◆ Information shown:

- - -

-- ==== Sys2Proof/Machine/Pins.lean ====
section
/-!
DEFINITION. The land grid of the package: which signal or supply each of its 72 × 110 lands carries (R509 to R515).
Fixed data: no command reads or changes it.
-/

namespace Sys2Proof.Machine

/-- Supply rails (R515, R518). -/
inductive Rail where
  | cd (n : Nat)
  | hub
  | sram
  | aon
  | qHbm
  | qDdr
  | serdes0v9
  | serdes1v2
  | io
  deriving DecidableEq, Repr

/-- A signal of one sub-channel of a DDR5 channel (R512). -/
inductive DdrSig where
  | dq (k : Nat)
  | cb (k : Nat)
  | dqsT (m : Nat)
  | dqsC (m : Nat)
  | dckT
  | dckC
  | dca (k : Nat)
  | dpar
  | dcsN (k : Nat)
  deriving DecidableEq, Repr

/-- What a land carries; `p` tells the P line of a pair from its N or M line. -/
inductive Land where
  | hlRx (lane : Nat) (p : Bool)
  | hlTx (lane : Nat) (p : Bool)
  | peTx (port lane : Nat) (p : Bool)
  | peRx (port lane : Nat) (p : Bool)
  | ethTx (port lane : Nat) (p : Bool)
  | ethRx (port lane : Nat) (p : Bool)
  /-- pair `q` of R513 -/
  | control (q : Nat) (p : Bool)
  | xtalIn
  | xtalOut
  /-- signal `k` of row 69, in the order of R514 -/
  | single (k : Nat)
  | ddr (ch : Nat) (subB : Bool) (sig : DdrSig)
  | ddrAlertN (ch : Nat)
  | ddrResetN (ch : Nat)
  | supply (r : Rail)
  | vss
  deriving DecidableEq, Repr

/-- Signal `k` of a sub-channel, in the order of R512. -/
def ddrSig (k : Nat) : DdrSig :=
  if k < 32 then .dq k
  else if k < 40 then .cb (k - 32)
  else if k < 60 then (if k % 2 = 0 then .dqsT ((k - 40) / 2) else .dqsC ((k - 40) / 2))
  else if k = 60 then .dckT
  else if k = 61 then .dckC
  else if k < 69 then .dca (k - 62)
  else if k = 69 then .dpar
  else .dcsN (k - 70)

/-- A lane field (R510): columns 1–8 west, 103–110 east. -/
def laneLand (r c : Nat) : Land :=
  let k := (r - 1) / 3
  let g := if c ≤ 8 then (c - 1) / 2 else 4 + (110 - c) / 2
  let rx := if c ≤ 8 then c % 2 = 1 else c % 2 = 0
  if r % 3 = 0 then .vss
  else if rx then .hlRx (24 * g + k) (r % 3 = 1) else .hlTx (24 * g + k) (r % 3 = 1)

/-- A PCIe block (R511) with first column `c0`. -/
def pcieLand (port c0 r c : Nat) : Land :=
  let i := (c - c0) / 2
  let p := (c - c0) % 2 = 0
  if r = 1 then .peTx port i p else if r = 3 then .peRx port i p else .vss

/-- The Ethernet block (R511). -/
def ethLand (r c : Nat) : Land :=
  let i := (c - 9) / 2
  let p := (c - 9) % 2 = 0
  if r = 72 then .ethTx (i / 4) (i % 4) p else if r = 70 then .ethRx (i / 4) (i % 4) p else .vss

/-- The north control block (R513). -/
def northLand (r c : Nat) : Land :=
  let j := (c - 41) / 2
  let p := (c - 41) % 2 = 0
  if r = 1 then .control j p
  else if r = 2 then .control (15 + j) p
  else if r = 3 && j < 8 then .control (30 + j) p
  else if r = 3 && c = 57 then .xtalIn
  else if r = 3 && c = 58 then .xtalOut
  else .vss

/-- The DDR5 field (R512, R515). -/
def ddrLand (r c : Nat) : Land :=
  if 97 ≤ c then .supply .qDdr else
  let ch := (c - 9) / 11
  let k := 11 * (r - 53) + (c - 9) % 11
  if k < 144 then .ddr ch (72 ≤ k) (ddrSig (k % 72))
  else if k = 144 then .ddrAlertN ch
  else if k = 145 then .ddrResetN ch
  else .vss

/-- Rail of the core field (R515). -/
def coreRail (r c : Nat) : Rail :=
  if c ≤ 32 then .cd ((r - 5) / 8)
  else if 79 ≤ c then .cd (6 + (r - 5) / 8)
  else if r ≤ 11 || 46 ≤ r then .qHbm
  else if r ≤ 15 then .sram
  else if r = 28 then .aon
  else if r ≤ 41 then .hub
  else .serdes0v9

/-- The core field: lands whose row and column sum to an odd number carry the rail. -/
def coreLand (r c : Nat) : Land := if (r + c) % 2 = 1 then .supply (coreRail r c) else .vss

/-- The south supply block. -/
def southLand (r : Nat) : Land :=
  if r ≤ 70 then .supply .serdes1v2 else if r = 71 then .supply .io else .vss

/-- Land r.c of the grid (R509), for rows 1–72 and columns 1–110. -/
def land (r c : Nat) : Land :=
  if c ≤ 8 || 103 ≤ c then laneLand r c
  else if r ≤ 4 then
    if c ≤ 40 then pcieLand 0 9 r c else if c ≤ 70 then northLand r c else pcieLand 1 71 r c
  else if r ≤ 52 then coreLand r c
  else if r ≤ 68 then ddrLand r c
  else if c ≤ 40 then ethLand r c
  else if c ≤ 70 then (if r = 69 && c ≤ 68 then .single (c - 41) else .vss)
  else southLand r

end Sys2Proof.Machine
end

- - -

◆ What you need to do: Look above for the line containing "else .dcsN (k - 70)" and the line containing "let p := (c - c0) % 2 = 0". Transcribe both, with the lines between them, exactly.

◆ Answer box:
  else .dcsN (k - 70)

/-- A lane field (R510): columns 1–8 west, 103–110 east. -/
def laneLand (r c : Nat) : Land :=
  let k := (r - 1) / 3
  let g := if c ≤ 8 then (c - 1) / 2 else 4 + (110 - c) / 2
  let rx := if c ≤ 8 then c % 2 = 1 else c % 2 = 0
  if r % 3 = 0 then .vss
  else if rx then .hlRx (24 * g + k) (r % 3 = 1) else .hlTx (24 * g + k) (r % 3 = 1)

/-- A PCIe block (R511) with first column `c0`. -/
def pcieLand (port c0 r c : Nat) : Land :=
  let i := (c - c0) / 2
  let p := (c - c0) % 2 = 0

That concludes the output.